■ **Task directions**
Set down exactly the lines below between the line holding "hostReadRxLen r = .error" and the line holding "def Obligations.GoodStatesNeverFault : Prop", inclusive; no other line belongs in the answer.
# # # #
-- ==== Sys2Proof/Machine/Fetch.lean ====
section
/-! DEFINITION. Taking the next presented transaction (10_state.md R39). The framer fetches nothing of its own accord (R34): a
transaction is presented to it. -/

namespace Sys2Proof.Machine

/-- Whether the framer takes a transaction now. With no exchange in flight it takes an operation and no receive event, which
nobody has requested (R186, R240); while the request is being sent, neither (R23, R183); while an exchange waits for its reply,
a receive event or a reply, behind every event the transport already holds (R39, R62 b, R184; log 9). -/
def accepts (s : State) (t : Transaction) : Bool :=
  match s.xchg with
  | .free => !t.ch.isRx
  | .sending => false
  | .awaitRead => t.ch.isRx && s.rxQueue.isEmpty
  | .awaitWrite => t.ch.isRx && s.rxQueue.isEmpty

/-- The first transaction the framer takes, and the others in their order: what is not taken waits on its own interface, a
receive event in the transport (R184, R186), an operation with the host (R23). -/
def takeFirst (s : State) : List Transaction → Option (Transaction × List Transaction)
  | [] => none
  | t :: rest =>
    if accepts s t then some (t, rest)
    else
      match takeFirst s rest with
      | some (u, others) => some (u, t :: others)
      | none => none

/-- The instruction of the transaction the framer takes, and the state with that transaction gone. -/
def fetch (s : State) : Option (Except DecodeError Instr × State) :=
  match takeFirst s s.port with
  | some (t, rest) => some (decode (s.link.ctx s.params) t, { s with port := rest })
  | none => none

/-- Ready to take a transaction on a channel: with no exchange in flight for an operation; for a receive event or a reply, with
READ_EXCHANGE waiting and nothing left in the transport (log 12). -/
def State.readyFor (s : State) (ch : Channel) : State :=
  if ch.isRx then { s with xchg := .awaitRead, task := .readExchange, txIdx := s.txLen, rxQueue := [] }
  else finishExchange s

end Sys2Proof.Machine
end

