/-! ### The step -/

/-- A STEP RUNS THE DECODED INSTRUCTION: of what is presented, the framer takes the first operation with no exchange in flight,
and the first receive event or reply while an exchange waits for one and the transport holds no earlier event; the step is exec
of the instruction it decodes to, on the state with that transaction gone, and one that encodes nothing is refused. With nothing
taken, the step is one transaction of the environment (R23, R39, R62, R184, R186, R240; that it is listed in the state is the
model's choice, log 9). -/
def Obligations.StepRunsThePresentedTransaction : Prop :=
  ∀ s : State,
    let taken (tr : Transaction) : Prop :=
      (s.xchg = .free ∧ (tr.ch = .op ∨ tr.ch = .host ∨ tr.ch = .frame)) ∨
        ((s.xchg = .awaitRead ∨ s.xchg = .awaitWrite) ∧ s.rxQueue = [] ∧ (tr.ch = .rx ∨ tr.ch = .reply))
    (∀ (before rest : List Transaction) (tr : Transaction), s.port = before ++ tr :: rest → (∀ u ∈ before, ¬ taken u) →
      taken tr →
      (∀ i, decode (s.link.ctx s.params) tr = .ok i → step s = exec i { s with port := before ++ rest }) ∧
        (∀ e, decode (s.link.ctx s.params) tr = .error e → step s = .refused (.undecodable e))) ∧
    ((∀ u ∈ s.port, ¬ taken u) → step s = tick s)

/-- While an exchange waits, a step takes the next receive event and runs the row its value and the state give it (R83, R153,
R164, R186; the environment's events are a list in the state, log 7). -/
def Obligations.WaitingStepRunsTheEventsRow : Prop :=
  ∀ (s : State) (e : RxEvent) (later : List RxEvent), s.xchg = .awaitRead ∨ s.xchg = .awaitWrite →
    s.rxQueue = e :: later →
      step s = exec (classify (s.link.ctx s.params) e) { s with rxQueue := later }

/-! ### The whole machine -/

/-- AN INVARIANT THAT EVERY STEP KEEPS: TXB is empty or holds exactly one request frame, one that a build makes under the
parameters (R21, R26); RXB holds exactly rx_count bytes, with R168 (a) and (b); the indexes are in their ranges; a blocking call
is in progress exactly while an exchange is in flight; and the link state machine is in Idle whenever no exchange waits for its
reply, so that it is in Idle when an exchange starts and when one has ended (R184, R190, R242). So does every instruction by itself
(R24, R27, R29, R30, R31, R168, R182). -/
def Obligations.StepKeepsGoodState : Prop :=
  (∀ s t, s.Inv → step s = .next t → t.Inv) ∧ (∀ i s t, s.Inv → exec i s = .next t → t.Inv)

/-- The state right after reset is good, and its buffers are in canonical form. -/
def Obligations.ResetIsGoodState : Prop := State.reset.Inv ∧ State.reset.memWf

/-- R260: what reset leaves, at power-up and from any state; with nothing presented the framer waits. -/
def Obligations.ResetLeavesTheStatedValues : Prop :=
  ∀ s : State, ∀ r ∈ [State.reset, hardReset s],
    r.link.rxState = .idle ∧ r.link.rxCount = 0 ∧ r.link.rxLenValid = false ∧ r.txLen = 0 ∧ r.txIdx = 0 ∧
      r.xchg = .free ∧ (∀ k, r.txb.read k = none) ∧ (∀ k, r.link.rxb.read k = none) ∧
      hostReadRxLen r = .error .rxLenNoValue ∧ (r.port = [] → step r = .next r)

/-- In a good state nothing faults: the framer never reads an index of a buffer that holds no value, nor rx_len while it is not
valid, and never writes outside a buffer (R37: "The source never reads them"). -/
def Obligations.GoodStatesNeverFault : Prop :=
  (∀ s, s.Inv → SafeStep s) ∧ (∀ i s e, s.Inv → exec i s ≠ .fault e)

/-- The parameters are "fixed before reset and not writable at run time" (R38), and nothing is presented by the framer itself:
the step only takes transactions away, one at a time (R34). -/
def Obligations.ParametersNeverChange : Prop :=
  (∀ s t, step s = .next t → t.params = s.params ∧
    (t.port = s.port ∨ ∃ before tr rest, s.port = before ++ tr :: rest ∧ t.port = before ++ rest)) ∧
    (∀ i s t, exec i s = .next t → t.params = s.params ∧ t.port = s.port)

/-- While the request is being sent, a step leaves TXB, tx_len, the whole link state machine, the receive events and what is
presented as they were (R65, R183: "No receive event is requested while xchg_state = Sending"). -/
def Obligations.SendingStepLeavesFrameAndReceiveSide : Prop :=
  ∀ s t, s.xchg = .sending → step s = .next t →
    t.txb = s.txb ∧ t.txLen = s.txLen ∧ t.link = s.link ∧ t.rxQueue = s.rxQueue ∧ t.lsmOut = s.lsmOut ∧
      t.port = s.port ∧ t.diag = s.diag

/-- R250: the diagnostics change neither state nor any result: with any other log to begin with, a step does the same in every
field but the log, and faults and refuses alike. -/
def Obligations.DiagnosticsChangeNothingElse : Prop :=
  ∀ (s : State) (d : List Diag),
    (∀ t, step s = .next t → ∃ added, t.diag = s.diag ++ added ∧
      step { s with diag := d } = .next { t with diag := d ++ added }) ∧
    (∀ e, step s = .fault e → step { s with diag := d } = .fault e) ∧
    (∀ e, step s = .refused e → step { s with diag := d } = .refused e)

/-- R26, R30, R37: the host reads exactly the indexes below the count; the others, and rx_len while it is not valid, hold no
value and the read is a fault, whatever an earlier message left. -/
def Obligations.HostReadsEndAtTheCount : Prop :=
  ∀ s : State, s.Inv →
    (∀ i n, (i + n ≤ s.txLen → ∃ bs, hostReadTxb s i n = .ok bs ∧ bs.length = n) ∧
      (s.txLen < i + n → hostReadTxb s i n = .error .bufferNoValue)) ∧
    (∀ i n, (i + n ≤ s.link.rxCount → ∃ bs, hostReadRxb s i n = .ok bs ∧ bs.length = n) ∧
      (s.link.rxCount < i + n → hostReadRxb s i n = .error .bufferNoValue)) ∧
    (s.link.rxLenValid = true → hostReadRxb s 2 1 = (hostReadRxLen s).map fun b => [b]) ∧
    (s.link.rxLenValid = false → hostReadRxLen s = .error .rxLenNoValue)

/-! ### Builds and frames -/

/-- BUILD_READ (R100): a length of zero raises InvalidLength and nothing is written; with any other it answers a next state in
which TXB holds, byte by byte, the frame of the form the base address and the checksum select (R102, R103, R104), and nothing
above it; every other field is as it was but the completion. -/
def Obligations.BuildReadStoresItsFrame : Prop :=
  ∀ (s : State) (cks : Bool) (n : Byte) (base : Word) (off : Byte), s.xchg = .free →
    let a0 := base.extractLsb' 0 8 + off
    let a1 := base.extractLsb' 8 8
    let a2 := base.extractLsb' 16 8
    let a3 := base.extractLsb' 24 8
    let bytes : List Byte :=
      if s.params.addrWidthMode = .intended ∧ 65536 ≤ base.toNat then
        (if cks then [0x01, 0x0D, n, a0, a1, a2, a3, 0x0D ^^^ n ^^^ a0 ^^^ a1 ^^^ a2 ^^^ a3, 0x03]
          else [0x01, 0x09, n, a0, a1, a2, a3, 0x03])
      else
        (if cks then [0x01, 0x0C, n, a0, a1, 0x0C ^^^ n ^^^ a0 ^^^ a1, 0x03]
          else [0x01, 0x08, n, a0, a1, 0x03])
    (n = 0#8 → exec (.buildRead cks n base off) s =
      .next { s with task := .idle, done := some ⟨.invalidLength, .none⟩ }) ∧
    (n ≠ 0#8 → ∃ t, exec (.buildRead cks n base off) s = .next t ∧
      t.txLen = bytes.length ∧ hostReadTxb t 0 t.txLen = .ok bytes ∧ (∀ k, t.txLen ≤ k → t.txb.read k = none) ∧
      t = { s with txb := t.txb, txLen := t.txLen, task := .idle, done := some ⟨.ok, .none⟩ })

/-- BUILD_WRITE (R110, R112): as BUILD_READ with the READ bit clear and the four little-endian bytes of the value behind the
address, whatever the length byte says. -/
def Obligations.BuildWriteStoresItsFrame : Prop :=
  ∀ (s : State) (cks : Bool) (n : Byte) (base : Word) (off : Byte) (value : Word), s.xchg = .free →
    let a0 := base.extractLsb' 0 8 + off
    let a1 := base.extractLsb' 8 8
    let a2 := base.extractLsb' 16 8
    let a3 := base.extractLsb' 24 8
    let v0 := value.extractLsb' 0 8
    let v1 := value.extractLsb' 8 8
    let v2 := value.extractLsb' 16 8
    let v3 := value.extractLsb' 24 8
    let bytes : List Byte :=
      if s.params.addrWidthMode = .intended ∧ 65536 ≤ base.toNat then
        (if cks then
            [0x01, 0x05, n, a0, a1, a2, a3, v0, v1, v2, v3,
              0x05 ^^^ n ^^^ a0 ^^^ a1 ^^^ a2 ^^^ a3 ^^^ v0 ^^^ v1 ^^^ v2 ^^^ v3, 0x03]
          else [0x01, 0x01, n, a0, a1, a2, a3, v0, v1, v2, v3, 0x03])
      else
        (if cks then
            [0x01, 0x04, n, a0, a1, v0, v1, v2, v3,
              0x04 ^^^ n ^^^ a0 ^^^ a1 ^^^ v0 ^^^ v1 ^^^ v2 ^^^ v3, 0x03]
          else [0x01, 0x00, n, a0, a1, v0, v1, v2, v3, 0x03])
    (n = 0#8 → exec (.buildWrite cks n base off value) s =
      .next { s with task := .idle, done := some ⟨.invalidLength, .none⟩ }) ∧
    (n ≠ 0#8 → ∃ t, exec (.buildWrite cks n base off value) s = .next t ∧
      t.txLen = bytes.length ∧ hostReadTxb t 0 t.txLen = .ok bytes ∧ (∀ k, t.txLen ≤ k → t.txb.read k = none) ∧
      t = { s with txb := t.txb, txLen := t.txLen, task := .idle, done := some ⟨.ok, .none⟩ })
# # # #
■ **Response**
      hostReadRxLen r = .error .rxLenNoValue ∧ (r.port = [] → step r = .next r)

/-- In a good state nothing faults: the framer never reads an index of a buffer that holds no value, nor rx_len while it is not
valid, and never writes outside a buffer (R37: "The source never reads them"). -/
def Obligations.GoodStatesNeverFault : Prop :=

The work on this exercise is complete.